I was just reading on another forum that there is a Chrome addon that helps:

https://chrome.google.com/webstore/...gj?utm_source=chrome-app-launcher-info-dialog

It is working for me! Do not forget to clear your browser cache (at least for images) after installation.


----------



## foody518 (Jul 5, 2017)

Let me know if yall can see this 
http://i958.photobucket.com/albums/ae69/foody518/Mobile Uploads/20170406_181246.jpg~original


----------



## valgard (Jul 5, 2017)

foody518 said:


> Let me know if yall can see this
> http://i958.photobucket.com/albums/ae69/foody518/Mobile Uploads/20170406_181246.jpg~original



had to click and took a while to load but could see the pic


----------



## Pensacola Tiger (Jul 5, 2017)

foody518 said:


> Let me know if yall can see this
> http://i958.photobucket.com/albums/ae69/foody518/Mobile Uploads/20170406_181246.jpg~original



I can follow the link, but the image does not display within the post, probably because the image tags are missing.


----------



## foody518 (Jul 5, 2017)

Pensacola Tiger said:


> I can follow the link, but the image does not display within the post, probably because the image tags are missing.



Thanks Rick (and Carlos).
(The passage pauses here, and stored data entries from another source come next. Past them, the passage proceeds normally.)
-- ==== Sys2Proof/Machine/Dispatch.lean ====
section
/-! DEFINITION. One arm per command. -/

namespace Sys2Proof.Machine

def exec (i : Instr) (s : State) : Host.Outcome State Fault Refusal :=
  match i with
  | .bindkey a => Sys2Proof.Machine.execBindkey a s
  | .beginenc m => Sys2Proof.Machine.execBeginenc m s
  | .beginencx m => Sys2Proof.Machine.execBeginencx m s
  | .begindec m => Sys2Proof.Machine.execBegindec m s
  | .update => Sys2Proof.Machine.execUpdate s
  | .finish => Sys2Proof.Machine.execFinish s
  | .reset => Sys2Proof.Machine.execReset s

end Sys2Proof.Machine
end

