/-! ### Single commands (40_engine.md R93, R97; 43_context_and_binding.md R143) -/

/-- Settles O26: FINISH ends the session whatever its result, and outside phase ACTIVE neither command is allowed. -/
theorem finishIsTerminal : Obligations.FinishIsTerminal := by
  intro s hp ha
  have hfinish := finishWith_active Config.blackbox s (apartForFinish_of_apartForUpdate ha) hp
  obtain ⟨o, n, e, hd⟩ := deliver_eq_closeSession (finishResult Config.blackbox s) s
  rw [hd] at hfinish
  refine ⟨_, hfinish, rfl, rfl, rfl, rfl, rfl, ?_, ?_⟩
  · exact updateWith_inactive _ _ ha nofun
  · exact finishWith_inactive _ _ (apartForFinish_of_apartForUpdate ha) nofun

/-- Settles O21: no run where the command fails, else the run of an accepted chunk. -/
theorem updateOutputFitsCapacity : Obligations.UpdateOutputFitsCapacity := by
  intro s t hi hp he
  refine ⟨?_, fun _ => exec_outLen_le .update s t hi he⟩
  obtain h0 | ⟨c, -, -, ha, hc, hin, rfl⟩ | ⟨hf, -⟩ := exec_outLen_cases .update s t he
  · have hb := hi.blockSize_bounds (by rw [hp]; nofun)
    omega
  · exact (acceptChunk_outLen_le _ s c ⟨hi, hp, ha, hin, hc⟩).1
  · cases hf

/-- Settles O16: in phase KEYED only the length of a supplied Context makes a BEGIN fail, and it raises an error, which keeps the binding. -/
theorem failedBeginKeepsKeyBinding : Obligations.FailedBeginKeepsKeyBinding := by
  intro i m s t hi hinv hp he hfail
  obtain ⟨e, rfl⟩ := eq_raise_of_exec_failed (by rcases hi with rfl | rfl | rfl <;> nofun) he hfail
  refine ⟨rfl, fun ctx hlen => ?_⟩
  have corrected (r : Role) : ∃ u, exec (r.begin m) (r.supply ctx (raise e s)) = .next u ∧ u.err = .ok ∧
      u.phase = .active ∧ u.key = s.key ∧ u.alg = s.alg := by
    obtain ⟨u, hu, hok, hfresh⟩ := exec_begin_fresh r m ctx (raise e s) (raise_keeps_inv e s hinv) hp hlen
    exact ⟨u, hu, hok, hfresh.active, hfresh.key, hfresh.alg⟩
  rcases hi with rfl | rfl | rfl
  · have hopens := (exec_beginenc_keyed m hp).symm.trans he
    exact absurd (congrArg State.err (Host.Outcome.next.inj hopens)).symm hfail
  · exact corrected .encx
  · exact corrected .dec

/-! ### Commands that fail (60_exceptions.md R170) -/

/-- A command that fails has raised an error, and has done nothing else unless it is a FINISH in an open session, which it closed first (60_exceptions.md R170). -/
theorem exec_failed_cases {i : Instr} {s t : State} (he : exec i s = .next t) (hfail : t.err ≠ .ok) :
    (∃ e, t = raise e s ∧ (i = .finish → s.phase ≠ .active)) ∨
      (i = .finish ∧ s.phase = .active ∧ ∃ e, t = raise e (closeSession s)) := by
  by_cases hf : i = .finish
  · subst hf
    rcases finishWith_cases Config.blackbox s with ⟨-, h⟩ | ⟨-, hp, h⟩ | ⟨-, hp, h⟩ <;> cases he.symm.trans h
    · exact .inl ⟨_, rfl, fun _ => hp⟩
    · refine .inr ⟨rfl, hp, ?_⟩
      cases hres : finishResult Config.blackbox s with
      | ok bytes =>
        rw [hres] at hfail
        exact absurd rfl hfail
      | error e => exact ⟨e, rfl⟩
  · obtain ⟨e, ht⟩ := eq_raise_of_exec_failed hf he hfail
    exact .inl ⟨e, ht, fun h => absurd h hf⟩

/-- Settles O37, over the two ways a command fails. -/
theorem failedCommandsChangeNothingElse : Obligations.FailedCommandsChangeNothingElse := by
  intro i s t he hfail
  obtain ⟨e, rfl, hne⟩ | ⟨hf, hp, e, rfl⟩ := exec_failed_cases he hfail
  · exact ⟨rfl, rfl, fun _ => rfl, fun hf hp => absurd hp (hne hf)⟩
  · exact ⟨rfl, rfl, fun h => h.elim (absurd hf) (absurd hp), fun _ _ => rfl⟩

/-! ### The order of the checks (60_exceptions.md R174, R176) -/

section
variable {i : Instr} {s t : State}

/-- First: BINDKEY with an id the table does not name is no command. -/
theorem exec_notWellFormed (hwf : i.wf s.params.algTable = false) : exec i s = .next (raise .illegalCommand s) := by
  cases i with
  | bindkey a => exact exec_bindkey_unknownAlg (Option.isNone_iff_eq_none.1 (Option.isSome_eq_false_iff.1 hwf))
  | _ => cases hwf

/-- Second: a command that is not allowed in its phase is a misuse. -/
theorem exec_notAllowed (hwf : i.wf s.params.algTable = true) (hna : allowedIn i s.phase = false)
    (he : exec i s = .next t) : t = raise .engineMisuse s := by
  refine Host.Outcome.next.inj (he.symm.trans ?_)
  cases i with
  | bindkey a =>
    obtain ⟨d, hd⟩ := Option.isSome_iff_exists.1 hwf
    exact exec_bindkey_active hd (by simpa [allowedIn] using hna)
  | beginenc m => exact exec_beginenc_notKeyed m (of_decide_eq_false hna)
  | beginencx m => exact beginWithContext_notKeyed m .enc (of_decide_eq_false hna)
  | begindec m => exact beginWithContext_notKeyed m .dec (of_decide_eq_false hna)
  | update =>
    rcases updateWith_cases Config.blackbox s with ⟨-, h⟩ | ⟨-, -, h⟩ | ⟨-, hp, -⟩ | ⟨-, hp, -⟩ | ⟨c, -, hp, -⟩
    · cases he.symm.trans h
    · exact h
    all_goals exact absurd hp (of_decide_eq_false hna)
  | finish =>
    rcases finishWith_cases Config.blackbox s with ⟨-, h⟩ | ⟨-, -, h⟩ | ⟨-, hp, -⟩
    · cases he.symm.trans h
    · exact h
    · exact absurd hp (of_decide_eq_false hna)
  | reset => cases hna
I have had little success with getting photos to show up in the post if using a web URL vs direct file upload to KKF


----------



## mark76 (Jul 6, 2017)

What changed at Photobucket is that they don't allow you to embed images on other sites unless you pay them $400 (!!!). This change didn't/doesn't happen overnight, so at this moment it may still work for some people and not for others. Photobucket also got some minor other overhauls.

I thinks imgur.com and tinypic.com are very good alternatives.


----------



## Marek07 (Jul 6, 2017)

foody518 said:


> Let me know if yall can see this
> http://i958.photobucket.com/albums/ae69/foody518/Mobile Uploads/20170406_181246.jpg~original


Late to the party but the link displays just fine. No Chrome mods required.


----------



## OneStaple (Aug 24, 2017)

Just testing whether my pictures are coming out from google drive...

Take two...

Take three with vgy...


----------